Answer: Let \( A = \left|\begin{array}{ccc} x & \sin \theta & \cos \theta \\ -\sin \theta & -x & 1 \\ \cos \theta & 1 & x \end{array}\right| \)
Expanding the determinant:
\( A = x(-x^2 - 1) - \sin \theta(-\sin \theta - \cos \theta) + \cos \theta(-\sin \theta + x \cos \theta) \)
\( A = -x^3 - x + x \sin^2 \theta + \sin \theta \cos \theta - \sin \theta \cos \theta + x \cos^2 \theta \)
\( A = -x^3 - x + x(\sin^2 \theta + \cos^2 \theta) \)
\( A = -x^3 - x + x(1) \)
\( A = -x^3 \), which is independent of \( \theta \).
In simple words: After expanding the determinant and simplifying the trigonometric terms using the identity \( \sin^2 \theta + \cos^2 \theta = 1 \), the variable \( \theta \) cancels out, leaving an expression that only depends on \( x \).

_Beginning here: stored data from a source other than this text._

-- ==== Sys2Proof/Machine/RegMap.lean ====
section
/-! DEFINITION. The register map: one name per register field of the manual's tables, with its place,
access code and reset value (R30, R57, R83, R114, R133, R154, R170, R192, R216, R231, R249, R263,
R284, R311, R342, R362, R384, R410, R414, R425, R449, R467, R485). -/

namespace Sys2Proof.Machine

open Sys2Proof

/-- The blocks of Table REG-1, and `common` for the registers of Table REG-3 that every page holds. -/
inductive Blk where
  | hub | tick | job | core | sep | pail | tier | gmem | fab | coll | twin | snap | sec | hostif | pwr
  | common
  deriving DecidableEq, Repr

/-- Access codes of Table SCOPE-5 (R422 for V3). -/
inductive Access where
  | ro | rw | w1c | wg | v3
  deriving DecidableEq, Repr

/-- How the device keeps a field: stored as it stands, latched at frame close, latched at frame close or
summary period, latched at frame open, or derived from the rest of the state when read. -/
inductive FldKind where
  | plain | frame | summary | opened | live
  deriving DecidableEq, Repr

/-- The register fields, in the order of Table REG-1 and of their offsets. -/
inductive Fld where
  -- Table PKG-7 (R29)
  | hubOrderCode
  | hubMsCount
  | hubFdCount
  -- Table PKG-8 (R29)
  | hubPosFabric
  -- Table REG-6 (R425)
  | hubStrayCount
  -- Table PKG-9 (R30)
  | hubBridgeReplays
  | hubBridgeOvershare
  | hubBridgeOvershareSeen
  | hubBridgeDown
  -- Table REG-6 (R425)
  | hubDevFaultCode
  | hubDevFaultSrc
  | hubDevFaultDie
  | hubDevFaultStack
  | hubEccHbmCorr
  | hubEccSramCorr
  | hubVoteScrubbed
  | hubVoteUnresolved
  | hubVoteBlock
  | hubVoteOffset
  -- Table TICK-5 (R57)
  | tickSyncPrimary
  | tickSyncBackup
  | tickSyncRoot
  -- Table TICK-6 (R57)
  | tickSyncState
  | tickSyncOnBackup
  -- Table TICK-7 (R57)
  | tickOffsetLast
  | tickOffsetRate
  -- Table TICK-8 (R57)
  | tickPeriodCounts
  -- Table TICK-9 (R57)
  | tickGuardCounts
  -- Table TICK-10 (R57)
  | tickSlotsCount
  | tickSlotsCurrent
  -- Table TICK-11 (R57)
  | tickLaunchLo
  | tickLaunchHi
  -- Table TICK-12 (R57)
  | tickArmCmd
  -- Table TICK-13 (R57)
  | tickFrameClose
  | tickFrameGuardEncroach
  -- Table TICK-14 (R57)
  | tickEvLaunchMissed
  | tickEvOverrun
  | tickEvEncroach
  | tickEvDecl
  | tickEvSyncLost
  | tickEvBudget
  -- Table TICK-15 (R57)
  | tickThrottleCounts
  -- Table TICK-16 (R57)
  | tickFaultCode
  | tickFaultCause
  | tickFaultEngine
  | tickAdmitSlot
  | tickAdmitEngine
  | tickAdmitValid
  | tickDeclSlot
  | tickDeclEngine
  | tickDeclValid
  -- Table TYN-6 (R83)
  | jobCapPart
  | jobCapLevelMax
  | jobCapLevelMin
  | jobCapPlacever
  -- Table TYN-7 (R83)
  | jobCapClasses
  | jobCapFormats
  | jobCapCores
  | jobCapDies
  | jobCapArray
  | jobCapExperts
  | jobCapTopk
  | jobCapShared
  -- Table TYN-8 (R83)
  | jobStateCode
  | jobStateLending
  | jobStateFault
  | jobStateMore
  | jobStateEnd
  | jobCmdOp
  | jobCmdLast
  | jobCmdCause
  | jobCmdReject
  | jobLoadAddrLo
  | jobLoadAddrHi
  | jobLoadLen
  | jobAdmitCode
  | jobAdmitDetail
  | jobAdmitLevel
  | jobAdmitFwplaced
  | jobAdmitValid
  | jobStopFrameLo
  | jobStopFrameHi
  | jobKeyTag
  | jobKeyEpoch
  | jobMemberCount
  | jobMemberIndex
  | jobSeedLo
  | jobSeedHi
  | jobBaseNode
  -- Table HERD-9 (R249)
  | jobHerdUsed
  | jobHerdPresent
  | jobHerdInOver
  | jobHerdInCons
  | jobHerdOutProd
  | jobHerdListed
  | jobHerdWaiting
  | jobHerdAdds
  | jobHerdRejects
  | jobHerdCancels
  | jobHerdFinished
  | jobHerdOutLost
  | jobHerdEarlyRetire
  | jobHerdBuild
  -- Table ENC-17 (R114)
  | coreSeqFaultCode
  | coreSeqFaultCause
  | coreSeqFaultClass
  | coreSeqFaultOpcode
  | coreSeqFaultIndex
  | coreSeqFaultSlot
  | coreSeqPc
  | coreSeqEnded
  | coreSeqHeld
  | coreSeqDepth
  | coreSeqIssued
  -- Table FMT-8 (R133)
  | coreFmtNonfiniteIn
  | coreFmtScaleClamp
  | coreFmtSat
  | coreFmtNanZero
  | coreFmtAccSat
  | coreFmtSetF32
  -- Table ARR-5 (R154)
  | coreArrBusy
  | coreArrStream
  | coreArrLoads
  | coreArrLoadWaits
  | coreArrSkimSafe
  | coreArrSkimPtot
  | coreArrSkimPred
  | coreArrSetClosed
  | coreArrBlockBits
  | coreArrBlockTrows
  | coreArrBlockTcols
  | coreLdrTransposed
  | coreLdrConverted
  -- Table SPR-5 (R170)
  | coreSprPairBusy
  | coreSprPairs
  | coreSprStalls
  | coreSprIdxDrop
  | coreSprGrpDrop
  | coreSprTagDrop
  | coreSprFallback
  | coreSprQmax
  | coreSprQmaxBank
  -- Table BWD-8 (R231)
  | coreRowBusy
  | coreRowInstr
  | coreRowRecomp
  | coreRowStatWr
  | coreRowStatRd
  | coreRowNonfinite
  | coreRowDegenerate
  | coreRowMode
  | coreRowPart
  | coreRowLiveUnits
  -- Table SEP-8 (R192)
  | sepStateBusy
  | sepStateChainWait
  | sepStateLayer
  | sepStatePos
  | sepBusy
  | sepTokens
  | sepSkips
  | sepSkipTokens
  | sepDegenerate
  | sepNonfinite
  | sepChainWaits
  | sepInvokeSelect
  | sepInvokeHash
  | sepStatsLo
  | sepStatsHi
  | sepStatsBuf
  -- Table CHN-7 (R216)
  | sepChnBusy
  | sepChnRecords
  | sepChnPails
  | sepChnAllocWait
  | sepChnStateBusy
  | sepChnStateLayer
  -- Table PAIL-5 (R263)
  | pailPlace
  | pailLandClass
  | pailFaultCode
  | pailFaultCore
  | pailFaultClass
  | pailFaultState
  | pailFaultHandle
  | pailFree
  | pailLow
  | pailAllocs
  | pailFrees
  | pailShares
  | pailReturned
  | pailBusy
  | pailWait
  -- Table TIER-6 (R284)
  | tierSrcKind
  | tierSrcNode
  | tierSrcBaseLo
  | tierSrcBaseHi
  | tierSrcPages
  | tierLendCmd
  | tierLendBase
  | tierLendPages
  | tierLendKey
  | tierLendEpoch
  | tierLendState
  | tierLendReject
  | tierLendOutside
  | tierPoolFree
  | tierPoolPinned
  | tierMovesUp
  | tierMovesDown
  | tierJoins
  | tierEvictSkip
  | tierPagesMoved
  | tierBusy
  | tierWait
  | tierGrpDrop
  | tierIdxDrop
  | tierHerdQueued
  | tierBounce
  | tierObjSel
  | tierObjTier
  | tierObjMoving
  | tierObjTarget
  | tierObjMarked
  | tierObjListed
  | tierObjFixed
  | tierObjStamp
  -- Table GMEM-9 (R311)
  | gmemCfgTimeout
  | gmemCfgRetry
  | gmemStatusKeyed
  | gmemCfgReject
  | gmemWinReject
  | gmemWinSel
  | gmemWinData
  | gmemWinCmd
  | gmemWinAtLo
  | gmemWinAtHi
  | gmemNodeSel
  | gmemFaultCode
  | gmemFaultCause
  | gmemFaultCore
  | gmemFaultWin
  | gmemFaultNode
  | gmemReqOut
  | gmemReqIn
  | gmemRetries
  | gmemDupIn
  | gmemReplayHits
  | gmemAtomBusy
  | gmemTgtOutside
  | gmemHoldDrop
  | gmemLateResp
  | gmemMgmtLate
  | gmemBusy
  | gmemRoomWait
  | gmemOutstanding
  | gmemCacheLive
  | gmemRetryBytes
  | gmemMgmtPending
  | gmemMgmtCancel
  -- Table FAB-6 (R342)
  | fabPortState
  | fabPortReversed
  | fabPortPolarity
  | fabPortCmd
  | fabPortFecCorr
  | fabPortFecUncorr
  | fabPortReplays
  | fabPortNaks
  | fabPortRtt
  | fabPortReroute
  | fabPortPartnerNode
  | fabPortPartnerPort
  | fabPortPartnerValid
  | fabRtStranger
  | fabRtCrcDrop
  | fabRtNoroute
  | fabRtHopDrop
  | fabRtDupDrop
  | fabRtReorderGap
  | fabRtStreamCut
  | fabRtTransit
  | fabRtReorderPeak
  | fabCfgReorder
  | fabCfgMseedLo
  | fabCfgMseedHi
  | fabCfgMgmtEpoch
  | fabRtwSel
  | fabRtwData
  | fabMidSel
  | fabMidData
  | fabMidCount
  | fabRtAdmit
  | fabRtCmd
  | fabRtAtLo
  | fabRtAtHi
  | fabRtPending
  | fabRtCommits
  -- Table CHN-8 (R216)
  | fabXchBusy
  | fabXchRowsOut
  | fabXchRowsIn
  | fabXchLanded
  | fabXchZeroed
  | fabXchStale
  | fabXchBadRecord
  | fabXchDupRow
  | fabXchMissing
  | fabXchMisrow
  -- Table FAB-6 (R342)
  | fabMapWindows
  | fabMapPeak
  | fabMapStall
  | fabMapPkts
  | fabMapUnits
  | fabMapStamp
  -- Table COLL-10 (R362)
  | collFaultCode
  | collFaultCause
  | collFaultDesc
  | collFaultByToken
  | collFaultInv
  | collFaultMember
  | collFaultMemberValid
  | collStarts
  | collCommits
  | collRootAborts
  | collLate
  | collSamples
  | collTokenRetries
  | collTokenDup
  | collSlotWait
  | collPending
  | collDescSel
  | collBusy
  -- Table TWIN-6 (R384)
  | twinCfgMode
  | twinCfgReject
  | twinRxBase
  | twinRxPages
  | twinStatLink
  | twinStatPeerMode
  | twinStatAgree
  | twinStatPeerNode
  | twinLsArmRefuse
  | twinLsArmField
  | twinLsFaultCode
  | twinLsFaultCause
  | twinLsFaultStream
  | twinLsChunks
  | twinLsHold
  | twinLsFrames
  | twinDetKvLate
  -- Table REC-9 (R410)
  | snapNvmeEnable
  | snapNvmeUp
  | snapNvmeNsid
  | snapAreaLbaLo
  | snapAreaLbaHi
  | snapAreaBlocks
  | snapAreaCount
  | snapCutLo
  | snapCutHi
  | snapStateCode
  | snapStateArea
  | snapStateClean
  | snapEvCut
  | snapEvNotPermitted
  | snapEvNotQuiet
  | snapEvDone
  | snapEvFail
  | snapFail
  | snapHold
  | snapCopied
  | snapMirLapse
  | snapMirSent
  | snapRstSrcCellar
  | snapRstSrcWhey
  | snapRstArea
  | snapRstAddrCLo
  | snapRstAddrCHi
  | snapRstAddrWLo
  | snapRstAddrWHi
  | snapResumeLo
  | snapResumeHi
  | snapRstCause
  | snapRstDone
  -- Table BOOT-9 (R449)
  | secStartState
  | secStartKind
  | secStartKeptMem
  | secStartKeptLinks
  | secStartDowngrade
  | secStartKeepDenied
  | secStartFailCause
  | secStartFwSlot
  | secStartMs
  | secFwSvn
  | secOwnerFlags
  | secOwnerBound
  | secPolicyVer
  | secNode
  | secJoinFm
  | secSessionState
  | secSessionFixed
  | secQuoteCmd
  | secQuoteBusy
  | secQuoteValid
  | secQuoteReject
  | secQuoteQueued
  | secNonce
  | secFaultCode
  | secFaultCause
  | secMacDrop
  | secLockDrop
  | secAgentDrop
  -- Table HOST-6 (R467)
  | hostifLinkSpeed
  | hostifLinkWidth
  | hostifLinkFlit
  | hostifLinkUp
  | hostifLinkBme
  | hostifHbmwinBase
  | hostifEvtVector
  | hostifEvtEnable
  | hostifEvtJob
  | hostifEvtAdmit
  | hostifEvtFault
  | hostifEvtStart
  | hostifEvtCut
  | hostifEvtRestore
  | hostifWinOutside
  | hostifBmDrop
  | hostifCplTimeout
  | hostifCplError
  | hostifNvmeSpeed
  | hostifNvmeWidth
  | hostifNvmeUp
  | hostifFlashAddr
  | hostifFlashCmd
  | hostifFlashBusy
  | hostifFlashResult
  | hostifFlashData
  -- Table ELEC-12 (R485)
  | pwrCapW
  | pwrTjTarget
  | pwrNowW
  | pwrNowTj
  | pwrProtDies
  | pwrProtAlert
  | pwrEvReduce
  | pwrEvRail
  | pwrEvCapReject
  | pwrReduceCounts
  | pwrRailSeen
  -- Table REG-3 (R416)
  | blkIdType
  | blkIdInst
  | blkLwOffset
  | blkLwMaster
  | blkLwResult
  | blkLwWinner
  | blkLwSuperseded
  | blkGuardSeqErr
  | blkGuardCause
  | blkGuardMaster
  | blkGuardBy
  | blkGuardOffset
  | blkGuardCount
  | blkGuardOpenValid
  | blkGuardOpenMaster
  | blkGuardOpenOffset
  | blkGuardOpenAge
  | mbxSel
  | mbxValid
  | mbxErr
  | mbxSelEcho
  | mbxData
  deriving DecidableEq, Repr

/-- One register field: its block, the page offset of its register, how many such registers stand
`stride` bytes apart, its bit range, access code, reset value and kind. -/
structure Row where
  blk : Blk
  off : Nat
  count : Nat
  stride : Nat
  hi : Nat
  lo : Nat
  access : Access
  reset : Nat
  kind : FldKind
  deriving DecidableEq, Repr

Exam Tip: Always look for the \( \sin^2 \theta + \cos^2 \theta = 1 \) identity when trigonometric functions appear in determinants to simplify expressions quickly.
Question 2. Without expanding the determinant, prove that: \( \left|\begin{array}{ccc} a & a^2 & bc \\ b & b^2 & ca \\ c & c^2 & ab \end{array}\right| = \left|\begin{array}{ccc} 1 & a^2 & a^3 \\ 1 & b^2 & b^3 \\ 1 & c^2 & c^3 \end{array}\right| \)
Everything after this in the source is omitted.